AVAILABLE RECORDS: Begin

-- ==== Sys2Proof/Machine/Issue.lean ====
section
/-! DEFINITION. Issue of Boloc instructions on a control core: guard, legality, stalls, exceptions (R390 to R407), and
the effect of a halt. -/

namespace Sys2Proof.Machine

/-- ILLEGAL_OP (Table 13-10). -/
def excIllegalOp : Nat := 0x01
/-- ILLEGAL_ACTION. -/
def excIllegalAction : Nat := 0x02
/-- SC_ADDR. -/
def excScAddr : Nat := 0x03
/-- SC_ALIGN. -/
def excScAlign : Nat := 0x04
/-- BR_TARGET. -/
def excBrTarget : Nat := 0x05
/-- TRAP. -/
def excTrap : Nat := 0x06
/-- IMEM_UNCORR. -/
def excImemUncorr : Nat := 0x07

/-- What the effect of an instruction comes to: it is done and the core goes on to the next word; it is done and the
core goes to a word index; it is done and has set PC and state itself; it raises a cause, with a TRAP code, or a cause
found by reading a descriptor, whose read counts; it stalls, or stalls having changed the state. -/
inductive Eff where
  | done (s : State)
  | jump (target : Int) (s : State)
  | placed (s : State)
  | exc (cause : Nat) (trap : Nat)
  | excRead (s : State) (cause : Nat)
  | stall
  | wait (s : State)
  deriving DecidableEq, Repr

/-- The registers of the module that an exception updates: CELL_CORE_EXCCNT, CELL_CORE_EXC, and CELL_MX_EXC or
CELL_VS_EXC for a matrix or vector cause (R402). -/
def State.excRegs (s : State) (c cause : Nat) (pc : BitVec 12) : State :=
  let s1 := s.bump (Reg.cellCoreExccnt c)
  let s2 := s1.setReg (Reg.cellCoreExc c) (BitVec.ofNat 32 (cause + 2 ^ 16 * pc.toNat))
  if 0x10 ≤ cause ∧ cause ≤ 0x14 then (s2.setFld (Reg.cellMxExc c) 0 8 cause).bumpFld (Reg.cellMxExc c) 16 16 1
  else if 0x20 ≤ cause ∧ cause ≤ 0x24 then (s2.setFld (Reg.cellVsExc c) 0 8 cause).bumpFld (Reg.cellVsExc c) 16 16 1
  else s2

/-- The ECAUSE word (Table 13-9). -/
def ecauseWord (cause cls opc trap : Nat) : W32 :=
  BitVec.ofNat 32 (cause % 2 ^ 8 + 2 ^ 8 * (cls % 2 ^ 6) + 2 ^ 14 * (opc % 2 ^ 8) + 2 ^ 24 * (trap % 2 ^ 8))

/-- Takes an exception on a core (R402): ECAUSE and EPC are written; with EVEC.EN set and ACTIVE clear the core sets
ACTIVE and continues at EVEC, else it stops with STATE FAULTED and reports CELL_HALT. -/
def State.takeExc (s : State) (c cls opc cause trap : Nat) : State :=
  let k := s.cell c
  let k1 := { k with ecause := ecauseWord cause cls opc trap, epc := k.pc, stall := none }
  let s1 := s.excRegs c cause k.pc
  if k.evecEn && !k.active then s1.setCell c { k1 with active := true, pc := k.evec }
  else (s1.setCell c { k1 with run := .faulted }).report 0x0740 (unitCell c)
    (c + 2 ^ 16 * (cause % 2 ^ 8) + 2 ^ 24 * b2n k.active)

/-- Returns from a handler (R404): ACTIVE is cleared and the core continues at EPC. -/
def Cell.eret (k : Cell) : Cell := { k with active := false, pc := k.epc }

/-- Counts one instruction issued, in CELL_CORE_INSNS in units of 1,024 (Table 13-13). -/
def State.countInsn (s : State) (c : Nat) : State :=
  let k := s.cell c
  if k.insns = 1023 then (s.setCell c { k with insns := 0 }).bump (Reg.cellCoreInsns c)
  else s.setCell c { k with insns := k.insns + 1 }

/-- Writes the store buffer of a cell out, oldest first (R390). -/
def State.drainStores (s : State) (c : Nat) : State :=
  let k := s.cell c
  if k.stores.isEmpty then s
  else
    let t := k.stores.foldl (fun t e => t.spadWrite e.addr e.bytes) s
    t.setCell c { t.cell c with stores := [] }

/-- Moves PC on and ends a stall. -/
def State.setPc (s : State) (c : Nat) (pc : Nat) : State :=
  s.setCell c { s.cell c with pc := BitVec.ofNat 12 pc, stall := none }

/-- A core that may issue this instruction: the module works, the core is RUNNING, and no other instruction is stalled
in front (R406, R407, R435). -/
def State.canIssue (s : State) (c : Nat) (i : Instr) : Bool :=
  s.works && (s.cell c).run == .running
    && (match (s.cell c).stall with | none => true | some j => decide (j = i))

/-- Ends the issue of an instruction of `len` words with its effect (R395, R402; DEDUCED, log entry 45 for the order of
causes). -/
def State.finish (s : State) (c : Nat) (i : Instr) (cls opc len : Nat) : Eff → State
  | .done t => if (s.cell c).pc.toNat + len ≤ 4095 then (t.setPc c ((s.cell c).pc.toNat + len)).countInsn c
      else s.takeExc c cls opc excBrTarget 0
  | .jump tgt t => if 0 ≤ tgt ∧ tgt ≤ 4095 then (t.setPc c tgt.toNat).countInsn c
      else s.takeExc c cls opc excBrTarget 0
  | .placed t => t.countInsn c
  | .exc cause trap => s.takeExc c cls opc cause trap
  | .excRead t cause => t.takeExc c cls opc cause 0
  | .stall => s.setCell c { s.cell c with stall := some i }
  | .wait t => t.setCell c { t.cell c with stall := some i }

/-- Classes and instructions that wait for the store buffer to be empty (R390): 0x03 to 0x07, and LAUNCH.AT. -/
def waitsStores (cls opc : Nat) : Bool := (3 ≤ cls && cls ≤ 7) || (cls == 8 && opc == 0)

/-- A correctable error of a word of instruction memory is corrected and counted when the word is fetched (R405). -/
def State.correctWord (s : State) (c i : Nat) : State :=
  let k := s.cell c
  if k.imemCe.contains i then
    (s.setCell c { k with imemCe := k.imemCe.filter (· != i) }).bump (Reg.cellImemCe c)
  else s

/-- The word at PC is fetched. -/
def State.fetchCe (s : State) (c : Nat) : State := s.correctWord c (s.cell c).pc.toNat

/-- The word after it is fetched too: the action of a LAUNCH.AT, which issues with it (R398, R405). -/
def State.fetchNext (s : State) (c : Nat) : State := s.correctWord c ((s.cell c).pc.toNat + 1)

/-- Issues one instruction of `len` words on a core that may issue it: an uncorrectable word, then legality (R394), then
the guard (R393), then registers still owed (R407), then the store buffer (R390), then the effect. -/
def State.issue (s0 : State) (c : Nat) (i : Instr) (gneg : Bool) (gp : BitVec 3) (cls opc len : Nat) (legal : Bool)
    (uses : List Nat) (eff : State → Eff) : State :=
  let s := s0.fetchCe c
  let k := s.cell c
  if k.imemErr.contains k.pc.toNat then s.takeExc c cls opc excImemUncorr 0
  else if legal = false then s.takeExc c cls opc excIllegalOp 0
  else if (k.p gp.toNat ^^ gneg) = false then s.finish c i cls opc len (.done s)
  else if uses.any (fun r => k.owed.contains r) then s.finish c i cls opc len .stall
  else
    let t := if waitsStores cls opc then s.drainStores c else s
    t.finish c i cls opc len (eff t)

/-- The meaning of a Boloc instruction: issued when its core may issue it, else turned away; a cell above 511 is a fault
(R16). The command carries the instruction (DESIGN CHOICE, log entry 46). -/
def coreStep (c : Nat) (i : Instr) (gneg : Bool) (gp : BitVec 3) (cls opc len : Nat) (legal : Bool) (uses : List Nat)
    (eff : State → Eff) (s : State) : Out :=
  onUnit (c < 512) (whenOk (s.canIssue c i) s (s.issue c i gneg gp cls opc len legal uses eff))

/-- A format R instruction of one word (Table 13-3). -/
def coreR (c : Nat) (i : Instr) (o : ROps) (cls opc : Nat) (uses : List Nat) (eff : State → Eff) (s : State) : Out :=
  coreStep c i o.gneg o.gp cls opc 1 (rLegal cls opc o) uses eff s

/-- A format I instruction. -/
def coreI (c : Nat) (i : Instr) (o : IOps) (cls opc : Nat) (uses : List Nat) (eff : State → Eff) (s : State) : Out :=
  coreStep c i o.gneg o.gp cls opc 1 (iLegal cls opc o) uses eff s

/-- A format U instruction. -/
def coreU (c : Nat) (i : Instr) (o : UOps) (opc : Nat) (uses : List Nat) (eff : State → Eff) (s : State) : Out :=
  coreStep c i o.gneg o.gp 0x01 opc 1 (uLegal opc o) uses eff s

/-- The effect of writing a scalar register. -/
def effS (c : Nat) (sd : Nat) (v : W64) (s : State) : Eff := .done (s.setCell c ((s.cell c).setS sd v))

/-- The effect of writing a predicate. -/
def effP (c : Nat) (pd : Nat) (v : Bool) (s : State) : Eff := .done (s.setCell c ((s.cell c).setP pd v))

/-- The effect of writing an address register. -/
def effA (c : Nat) (ad : Nat) (v : W32) (s : State) : Eff := .done (s.setCell c ((s.cell c).setA ad v))

/-- Stops the core of a cell as CELL_CORE_CTRL.HALT does (R406): STATE HALTED, a stalled instruction abandoned; PC stands
at the next instruction, or at the stalled one. -/
def Cell.halt (k : Cell) : Cell := if k.run = .running then { k with run := .halted, stall := none } else k

/-- Stops every core as HALT does (R435). -/
def State.haltAll (s : State) : State := s.mapCells Cell.halt

end Sys2Proof.Machine
end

AVAILABLE RECORDS: End

■ **AIM OF THE TASK**:
What is asked for is an exact copy of the lines above from the one containing "k with imemCe" through the one containing "else if legal", and only those.

■ **RESPONSE**:
    (s.setCell c { k with imemCe := k.imemCe.filter (· != i) }).bump (Reg.cellImemCe c)
  else s

/-- The word at PC is fetched. -/
def State.fetchCe (s : State) (c : Nat) : State := s.correctWord c (s.cell c).pc.toNat

/-- The word after it is fetched too: the action of a LAUNCH.AT, which issues with it (R398, R405). -/
def State.fetchNext (s : State) (c : Nat) : State := s.correctWord c ((s.cell c).pc.toNat + 1)

/-- Issues one instruction of `len` words on a core that may issue it: an uncorrectable word, then legality (R394), then
the guard (R393), then registers still owed (R407), then the store buffer (R390), then the effect. -/
def State.issue (s0 : State) (c : Nat) (i : Instr) (gneg : Bool) (gp : BitVec 3) (cls opc len : Nat) (legal : Bool)
    (uses : List Nat) (eff : State → Eff) : State :=
  let s := s0.fetchCe c
  let k := s.cell c
  if k.imemErr.contains k.pc.toNat then s.takeExc c cls opc excImemUncorr 0
  else if legal = false then s.takeExc c cls opc excIllegalOp 0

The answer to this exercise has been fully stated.